History of the cassava breeding program in Africa
The study provided useful insights into cassava varieties in Africa and their breeding history. The scientists studied varieties from a past cassava breeding program in Amani, Tanga Province in Tanzania, which was started under the Germans, closed during World War II, and later re-opened by the British. It focused on breeding cassava for resistance to cassava mosaic disease, and later, cassava brown streak disease.
After screening cassava from many parts of the world, they were unable to find varieties with high levels of resistance to these diseases, so they started making crosses with wild species including M. glaziovii and “tree cassava”. M. glaziovii, was introduced to Tanzania during the time of German colonization for rubber production. These trees now grow in the wild, particularly in coastal areas of Tanzania and are an ancestor of “tree cassava” found in many homesteads and on the edge of fields where their leaves are used as a vegetable.

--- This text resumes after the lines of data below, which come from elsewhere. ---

/-- LOCK_EXPIRED (R361): the device releases the lock. -/
def execLockExpired (channel : BitVec 4) (buffer : BitVec 9) (s : State) : Host.Outcome State Fault Refusal :=
  .next (
    let k := channel.toNat * 512 + buffer.toNat
    let b := Tab.get RxBuf.zero s.fbu.buffers k
    match b.lock with
    | none => s
    | some _ =>
      let c := s.fbu.chan channel.toNat
      let f := { s.fbu with buffers := Tab.set RxBuf.zero s.fbu.buffers k b.release }
      s.withFbu (f.setChan channel.toNat { c with lockExpired := c.lockExpired + 1 }, [(0x0C0E, [channel.setWidth 32, buffer.setWidth 32])]))

-- ## Windows

/-- WINDOW_COPY_WRITE (R367): `copy` is copy 1. -/
def execWindowCopyWrite (who : Who) (channel : BitVec 4) (copy : Bool) (window : BitVec 5) (value : Word) (s : State) :
    Host.Outcome State Fault Refusal :=
  .next (if s.awake then
      (s.accessed who 0x0C ((if copy then 0x8180 else 0x8100) + 4 * window.toNat)).windowWrite channel.toNat (if copy then 1 else 0) window.toNat value
    else s)

/-- WIN_SWITCH (R367). -/
def execWinSwitch (who : Who) (mask : Half) (s : State) : Host.Outcome State Fault Refusal :=
  .next (if s.awake then (s.accessed who 0x0C 0x0028).winSwitch mask else s)

/-- WINDOW_SWITCH_APPLY (R27, R367): the switches that pass are runtime changes (R112). -/
def execWindowSwitchApply (s : State) : Host.Outcome State Fault Refusal :=
  .next (if s.atBoundary then
      let r := (List.range 16).foldl FbuSt.switchWindow (s.fbu, [])
      let done := (List.range 16).countP (fun k => s.fbu.winActive.getLsbD k != r.1.winActive.getLsbD k)
      (s.withFbu r).countRegion done
    else s)

/-- REF_SILENT (R370). -/
def execRefSilent (channel : BitVec 4) (s : State) : Host.Outcome State Fault Refusal :=
  .next (s.busChan channel.toNat (fun g =>
    let c := s.fbu.chan channel.toNat
    if g.role = 1 ∧ g.refSilent.toNat < c.refMissing ∧ ¬ c.refSilent ∧ ¬ s.pai.gate s.tim.now then
      let f := s.fbu.setChan channel.toNat { c with refSilent := true }
      s.withFbu ({ f with flags := f.flags ||| 32 }, [(0x0C0A, [channel.setWidth 32, wordN (c.refMissing - 1)])])
    else s))

/-- REPLY_TIMEOUT (R376, R377). -/
def execReplyTimeout (channel : BitVec 4) (address : BitVec 7) (s : State) : Host.Outcome State Fault Refusal :=
  .next (if s.sch.running && s.beat.live then s.withFbu (s.fbu.replyTimeout s.beat.n.toNat channel.toNat address.toNat) else s)

-- ## Sentences

/-- The time of day that a sentence's time field gives, in ns (R381): GGA, GNS, GST and ZDA carry one. -/
def timeOfDay (s : SentCfg) (text : List Byte) : Option Nat :=
  if s.decode ∈ ([1, 2, 3, 7] : List Byte) then
    match decimal ((commaFields text).getD 1 []) with
    | none => none
    | some (v, d) =>
      let n := v.toNat
      let hms := n / 10 ^ d
      some (((hms / 10000 * 60 + hms / 100 % 100) * 60 + hms % 100) * 1000000000 + n % 10 ^ d * 1000000000 / 10 ^ d)
  else none

/-- A time of day as an instant of a model's scale: that of the day nearest to the completion at `t`. -/
def TimSt.nearestDay (tm : TimSt) (stamp : Byte) (tod t : Nat) : Int :=
  let day := 86400 * 1000000000
  let base : Int := (t : Int) - tm.stampToTai stamp 0
  base + wrapDiff day tod (base % day).toNat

Sequence information revealed that some of the popular cassava varieties in Tanzania including Namikonga and Muzege, still contain sections of M. glaziovii in their genomes. These varieties are also among the most tolerant to CBSD. Other popular varieties are related and are likely to have been derived from the Amani program; these include Nachinyaya, Albert, and Kibaha.
When the Amani program closed, many of the varieties were transferred to Mtwapa in Kenya and Moor Plantation in Nigeria. IITA have used the varieties from Moor Plantation extensively in their breeding programs. Evidence of this is shown by trace sections of M. glaziovii DNA that were found in many IITA developed varieties. These sections are rare, however, in farmer varieties from Southeast and Central Africa.